I’ve better take care
not to open my clutch
and close it again, nervously
as the man tallying his cigarettes.

nothing left for mangoes.

cookie dough out of the question
when the region’s dutiful assembly lines
opt for quantity over lesser risks of fatality
but they’ll spend one more year cutting down.

I’ve got no fare.

one plastic bag against my hip
two mothers arguing over the merit
of natural childbirth, and if car hood deliveries
function like virginity in today’s half-lit power struggles.

Lessons

one day you will
be old enough
to understand and nod
at the sanctity of closed doors.

an accusation and a wild party
that you did not witness
or volunteer yourself to paint.

your eyes—wide
as these coastal steps
that receive your delight
when grandfathers drink black coffee

one on the curb, rough thumb
circling, hardy compass
directing your saturated interest.

one day you will
be old enough
to realize and accept
the minority indifferent to milk and honey.

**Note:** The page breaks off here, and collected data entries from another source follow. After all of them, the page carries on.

-- ==== Sys2Proof/Laws/KeepStep.lean ====
section
/-! SUPPORT. What every operation keeps (`Kept`), one lemma for each: the opcodes, power, and the end of every step. -/

namespace Sys2Proof.Laws

open Sys2Proof.Machine

set_option linter.all false

/-! ### PilotOps.lean -/

theorem keep_stationSet {a0 s : State} (h0 : Kept a0 s) (c : Cmd) : Kept a0 (stationSet c s).2 := by
  have hk := h0
  unfold stationSet
  repeat' (first
    | (simp (maxDischargeDepth := 40) only [h0, hk, implies_true, Kept.refl, kept_mk, kept_regsFilter, keep_State_wr, keep_ans]; done)
    | (split <;> (try (rename_i heq; have hq := congrArg (fun r => Kept a0 (Prod.snd r)) heq; clear heq; simp (maxDischargeDepth := 40) only [h0, hk, implies_true, Kept.refl, kept_mk, kept_regsFilter, keep_State_wr, keep_ans] at hq; first | replace hk := of_eq_true hq.symm | replace hk := hq)))
    | (refine kept_each ?_ ?_)
    | (refine kept_foldl ?_ ?_)
    | (refine kept_foldl2 ?_ ?_)
    | (intro _)
    | (dsimp only))

theorem keep_markCmd {a0 s : State} (h0 : Kept a0 s) (c : Cmd) : Kept a0 (markCmd c s).2 := by
  have hk := h0
  unfold markCmd
  repeat' (first
    | (simp (maxDischargeDepth := 40) only [h0, hk, implies_true, Kept.refl, kept_mk, kept_regsFilter, keep_ansWith, keep_logEvent, keep_wakMark]; done)
    | (split <;> (try (rename_i heq; have hq := congrArg (fun r => Kept a0 (Prod.snd r)) heq; clear heq; simp (maxDischargeDepth := 40) only [h0, hk, implies_true, Kept.refl, kept_mk, kept_regsFilter, keep_ansWith, keep_logEvent, keep_wakMark] at hq; first | replace hk := of_eq_true hq.symm | replace hk := hq)))
    | (refine kept_each ?_ ?_)
    | (refine kept_foldl ?_ ?_)
    | (refine kept_foldl2 ?_ ?_)
    | (intro _)
    | (dsimp only))

theorem keep_timeSet {a0 s : State} (h0 : Kept a0 s) (c : Cmd) : Kept a0 (timeSet c s).2 := by simp (maxDischargeDepth := 40) only [timeSet, h0, implies_true, Kept.refl, kept_mk, kept_regsFilter, keep_timeSetCmd]

theorem keep_op_ite {p : Prop} [Decidable p] {o1 o : OpInfo} {f own : Cmd → State → Ans × State}
    {rest : Option (OpInfo × (Cmd → State → Ans × State))} (h : (if p then some (o1, f) else rest) = some (o, own))
    (h1 : ∀ c t, Kept t (f c t).2) (h2 : rest = some (o, own) → ∀ c t, Kept t (own c t).2) : ∀ c t, Kept t (own c t).2 := by
  split at h
  · simp only [Option.some.injEq, Prod.mk.injEq] at h; rw [← h.2]; exact h1
  · exact h2 h

theorem keep_pilotOp (code : Nat) (c : Cmd) (o : OpInfo) (own : Cmd → State → Ans × State) (h : pilotOp code c = some (o, own)) :
    ∀ (c : Cmd) (t : State), Kept t (own c t).2 := by
  unfold pilotOp at h
  refine keep_op_ite h (fun c t => keep_nopCmd (Kept.refl t) c) (fun h => ?_)
  refine keep_op_ite h (fun c t => keep_echoCmd (Kept.refl t) c) (fun h => ?_)
  refine keep_op_ite h (fun c t => keep_identCmd (Kept.refl t) c) (fun h => ?_)
  refine keep_op_ite h (fun c t => keep_pwrSet (Kept.refl t) c) (fun h => ?_)
  refine keep_op_ite h (fun c t => keep_keySet (Kept.refl t) c) (fun h => ?_)
  refine keep_op_ite h (fun c t => keep_pilSet (Kept.refl t) c) (fun h => ?_)
  refine keep_op_ite h (fun c t => keep_parcelDefine (Kept.refl t) c) (fun h => ?_)
  refine keep_op_ite h (fun c t => keep_parcelReserve (Kept.refl t) c) (fun h => ?_)
  refine keep_op_ite h (fun c t => keep_parcelCommit (Kept.refl t) c) (fun h => ?_)
  refine keep_op_ite h (fun c t => keep_parcelRelease (Kept.refl t) c) (fun h => ?_)
  refine keep_op_ite h (fun c t => keep_parcelFree (Kept.refl t) c) (fun h => ?_)
  refine keep_op_ite h (fun c t => keep_parcelCfg (Kept.refl t) c) (fun h => ?_)
  refine keep_op_ite h (fun c t => keep_verdictSet (Kept.refl t) c) (fun h => ?_)
  refine keep_op_ite h (fun c t => keep_verdictReadCmd (Kept.refl t) c) (fun h => ?_)
  refine keep_op_ite h (fun c t => keep_epochRead (Kept.refl t) c) (fun h => ?_)
  refine keep_op_ite h (fun c t => keep_deadlineSet (Kept.refl t) c) (fun h => ?_)
  refine keep_op_ite h (fun c t => keep_strictSet (Kept.refl t) c) (fun h => ?_)
  refine keep_op_ite h (fun c t => keep_absentDeclare (Kept.refl t) c) (fun h => ?_)
  refine keep_op_ite h (fun c t => keep_closurePull (Kept.refl t) c) (fun h => ?_)
  refine keep_op_ite h (fun c t => keep_voteRaise (Kept.refl t) c) (fun h => ?_)
  refine keep_op_ite h (fun c t => keep_tallySet (Kept.refl t) c) (fun h => ?_)
  refine keep_op_ite h (fun c t => keep_verdictSink (Kept.refl t) c) (fun h => ?_)
  refine keep_op_ite h (fun c t => keep_probeSet (Kept.refl t) c) (fun h => ?_)
  refine keep_op_ite h (fun c t => keep_tapMap (Kept.refl t) c) (fun h => ?_)
  refine keep_op_ite h (fun c t => keep_tapClear (Kept.refl t) c) (fun h => ?_)
  refine keep_op_ite h (fun c t => keep_trkSet (Kept.refl t) c) (fun h => ?_)
  refine keep_op_ite h (fun c t => keep_inputSet (Kept.refl t) c) (fun h => ?_)
  refine keep_op_ite h (fun c t => keep_platLoad (Kept.refl t) c) (fun h => ?_)
  refine keep_op_ite h (fun c t => keep_platUnload (Kept.refl t) c) (fun h => ?_)
  refine keep_op_ite h (fun c t => keep_platKeyCmd (Kept.refl t) c) (fun h => ?_)
  refine keep_op_ite h (fun c t => keep_cadSet (Kept.refl t) c) (fun h => ?_)
  refine keep_op_ite h (fun c t => keep_scoreRead (Kept.refl t) c) (fun h => ?_)
  refine keep_op_ite h (fun c t => keep_scoreRow (Kept.refl t) c) (fun h => ?_)
  refine keep_op_ite h (fun c t => keep_subLoad (Kept.refl t) c) (fun h => ?_)
  refine keep_op_ite h (fun c t => keep_subUnload (Kept.refl t) c) (fun h => ?_)
  refine keep_op_ite h (fun c t => keep_trnRun (Kept.refl t) c) (fun h => ?_)
  refine keep_op_ite h (fun c t => keep_trnSet (Kept.refl t) c) (fun h => ?_)
  refine keep_op_ite h (fun c t => keep_trnUnfence (Kept.refl t) c) (fun h => ?_)
  refine keep_op_ite h (fun c t => keep_trnRead (Kept.refl t) c) (fun h => ?_)
  refine keep_op_ite h (fun c t => keep_wakeCfg (Kept.refl t) c) (fun h => ?_)
  refine keep_op_ite h (fun c t => keep_wakeArm (Kept.refl t) c) (fun h => ?_)
  refine keep_op_ite h (fun c t => keep_wakeDisarm (Kept.refl t) c) (fun h => ?_)
  refine keep_op_ite h (fun c t => keep_wakeTrig (Kept.refl t) c) (fun h => ?_)
  refine keep_op_ite h (fun c t => keep_wakeSecure (Kept.refl t) c) (fun h => ?_)
  refine keep_op_ite h (fun c t => keep_wakeSend (Kept.refl t) c) (fun h => ?_)
  refine keep_op_ite h (fun c t => keep_witSet (Kept.refl t) c) (fun h => ?_)
  refine keep_op_ite h (fun c t => keep_packLoad (Kept.refl t) c) (fun h => ?_)
  refine keep_op_ite h (fun c t => keep_packDrop (Kept.refl t) c) (fun h => ?_)
  refine keep_op_ite h (fun c t => keep_witKeyCmd (Kept.refl t) c) (fun h => ?_)
  refine keep_op_ite h (fun c t => keep_engineReport (Kept.refl t) c) (fun h => ?_)
  refine keep_op_ite h (fun c t => keep_testNow (Kept.refl t) c) (fun h => ?_)
  refine keep_op_ite h (fun c t => keep_selfNow (Kept.refl t) c) (fun h => ?_)
  refine keep_op_ite h (fun c t => keep_markCmd (Kept.refl t) c) (fun h => ?_)
  refine keep_op_ite h (fun c t => keep_pulseSet (Kept.refl t) c) (fun h => ?_)
  refine keep_op_ite h (fun c t => keep_timeSet (Kept.refl t) c) (fun h => ?_)
  refine keep_op_ite h (fun c t => keep_servoSet (Kept.refl t) c) (fun h => ?_)
  refine keep_op_ite h (fun c t => keep_timeRoleCmd (Kept.refl t) c) (fun h => ?_)
  refine keep_op_ite h (fun c t => keep_timeProbeCmd (Kept.refl t) c) (fun h => ?_)
  refine keep_op_ite h (fun c t => keep_rulingIssue (Kept.refl t) c) (fun h => ?_)
  refine keep_op_ite h (fun c t => keep_stopAt (Kept.refl t) c) (fun h => ?_)
  refine keep_op_ite h (fun c t => keep_stopDisarm (Kept.refl t) c) (fun h => ?_)
  refine keep_op_ite h (fun c t => keep_fltSet (Kept.refl t) c) (fun h => ?_)
  refine keep_op_ite h (fun c t => keep_fltClearCmd (Kept.refl t) c) (fun h => ?_)
  refine keep_op_ite h (fun c t => keep_fltInject (Kept.refl t) c) (fun h => ?_)
  refine keep_op_ite h (fun c t => keep_fltDebug (Kept.refl t) c) (fun h => ?_)
  refine keep_op_ite h (fun c t => keep_logClearCmd (Kept.refl t) c) (fun h => ?_)
  refine keep_op_ite h (fun c t => keep_logHistSet (Kept.refl t) c) (fun h => ?_)
  refine keep_op_ite h (fun c t => keep_logFlush (Kept.refl t) c) (fun h => ?_)
  refine keep_op_ite h (fun c t => keep_logSendCmd (Kept.refl t) c) (fun h => ?_)
  refine keep_op_ite h (fun c t => keep_plmSet (Kept.refl t) c) (fun h => ?_)
  refine keep_op_ite h (fun c t => keep_powerSet (Kept.refl t) c) (fun h => ?_)
  refine keep_op_ite h (fun c t => keep_stowJob (Kept.refl t) c) (fun h => ?_)
  refine keep_op_ite h (fun c t => keep_berthSetCmd (Kept.refl t) c) (fun h => ?_)
  refine keep_op_ite h (fun c t => keep_lndSetCmd (Kept.refl t) c) (fun h => ?_)
  refine keep_op_ite h (fun c t => keep_treeSetCmd (Kept.refl t) c) (fun h => ?_)
  refine keep_op_ite h (fun c t => keep_lndGateLoadCmd (Kept.refl t) c) (fun h => ?_)
  refine keep_op_ite h (fun c t => keep_lndGateSwapCmd (Kept.refl t) c) (fun h => ?_)
  refine keep_op_ite h (fun c t => keep_stationSet (Kept.refl t) c) (fun h => ?_)
  refine keep_op_ite h (fun c t => keep_chainSet (Kept.refl t) c) (fun h => ?_)
  refine keep_op_ite h (fun c t => keep_spliceCmd (Kept.refl t) c) (fun h => ?_)
  refine keep_op_ite h (fun c t => keep_spliceReqCmd (Kept.refl t) c) (fun h => ?_)
  refine keep_op_ite h (fun c t => keep_tmtLoadCmd (Kept.refl t) c) (fun h => ?_)
  refine keep_op_ite h (fun c t => keep_tmtSwapCmd (Kept.refl t) c) (fun h => ?_)
  refine keep_op_ite h (fun c t => keep_laneUnfence (Kept.refl t) c) (fun h => ?_)
  refine keep_op_ite h (fun c t => keep_fwPatch (Kept.refl t) c) (fun h => ?_)
  refine keep_op_ite h (fun c t => keep_fwKeyCmd (Kept.refl t) c) (fun h => ?_)
  refine keep_op_ite h (fun c t => keep_fwRevert (Kept.refl t) c) (fun h => ?_)
  exact absurd h (by simp)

Cat No. 61 of the 500 Cats Project

Strychnine

hungry, little pussycat?

I’ve got a glass
of milk.

liquid, solid.

mine kills the mice
that feast on the crops,
reaping all

that they never sowed.

I will not
I will not
I will not
I will not

press a button
for tomatoes,
sickened by a
jaundice spreading
from the top.

rotting, like the
famous uncle
who pressed before you.

the one who believed
melanin
determines
lack of worth.

copulation is a choice

while

procreation is the outcome,

but though I scare
enough to where
I’ve accepted that
I will adopt,

being twenty-five without
a closet of diapers
does not determine
lack of worth.

I will not
I will not
I will not
I will not

give Ariel a read.

not yet.

I am shaking.

one word closer to asking
how, with your logic,
with your presuming
that I, some kind of person
who sifts through the trash,

a high school dropout
you yell at
to pay for the Bachelor’s
you believe you’re owed,

– maybe for the way
you lick the rim of
your alabaster professor’s
coffee mug –

I do not know.

I should not conclude.

as you’ve declared
I’ve ruined your life.

what’s owed is owed,
and that patch
of red velvet cake
adorned with petals,

white and almost translucent,
as the result of a tango
danced horribly.

over and
over and
over and
over and
over and
over and

under
the abs
which have
softened with time
as the lines on his forehead
deepen with each shrill scream.

look at yourself,
listen to yourself,

and bend.

all the way down.

not for him,

but for those panties.

and I think before you smirk
and yell to get your way –

though it works in a city
where everyone’s a beautiful
Nobel Laureate, but not
the kind of beautiful
Charles Barkley
wants in a contemporary
pinup calendar,

it won’t work with me.

and alone as I am,
at least I have the comfort
of knowing
I try not to bother.

yet I bother with you
and despite these rapid breaths,
you are still a human.

a special kind of rapist,
but a human.

permission

I politely asked a woman
– whose house stood sturdy
on the side of a road
that for years transgressed
the norms zip codes imposed –
if I could take a picture.

“My house?”
she blinked, confused.

I pointed to her cat
– whose eyes were like cups
emptied by children
eager for grape juice
and tropical punch in summer –
and I wanted to walk a bit closer.

“Oh, of course. Take him!”
she waved her hands, listless.

Tail like a caterpillar
– still, and wondering
if I was another weirdo
crawling into bed with socks
who ate my Pop-Tarts untoasted –
quivered itself to rest.

“Thank you, but I’ve got two.”
I frowned as the cat crouched rigidly.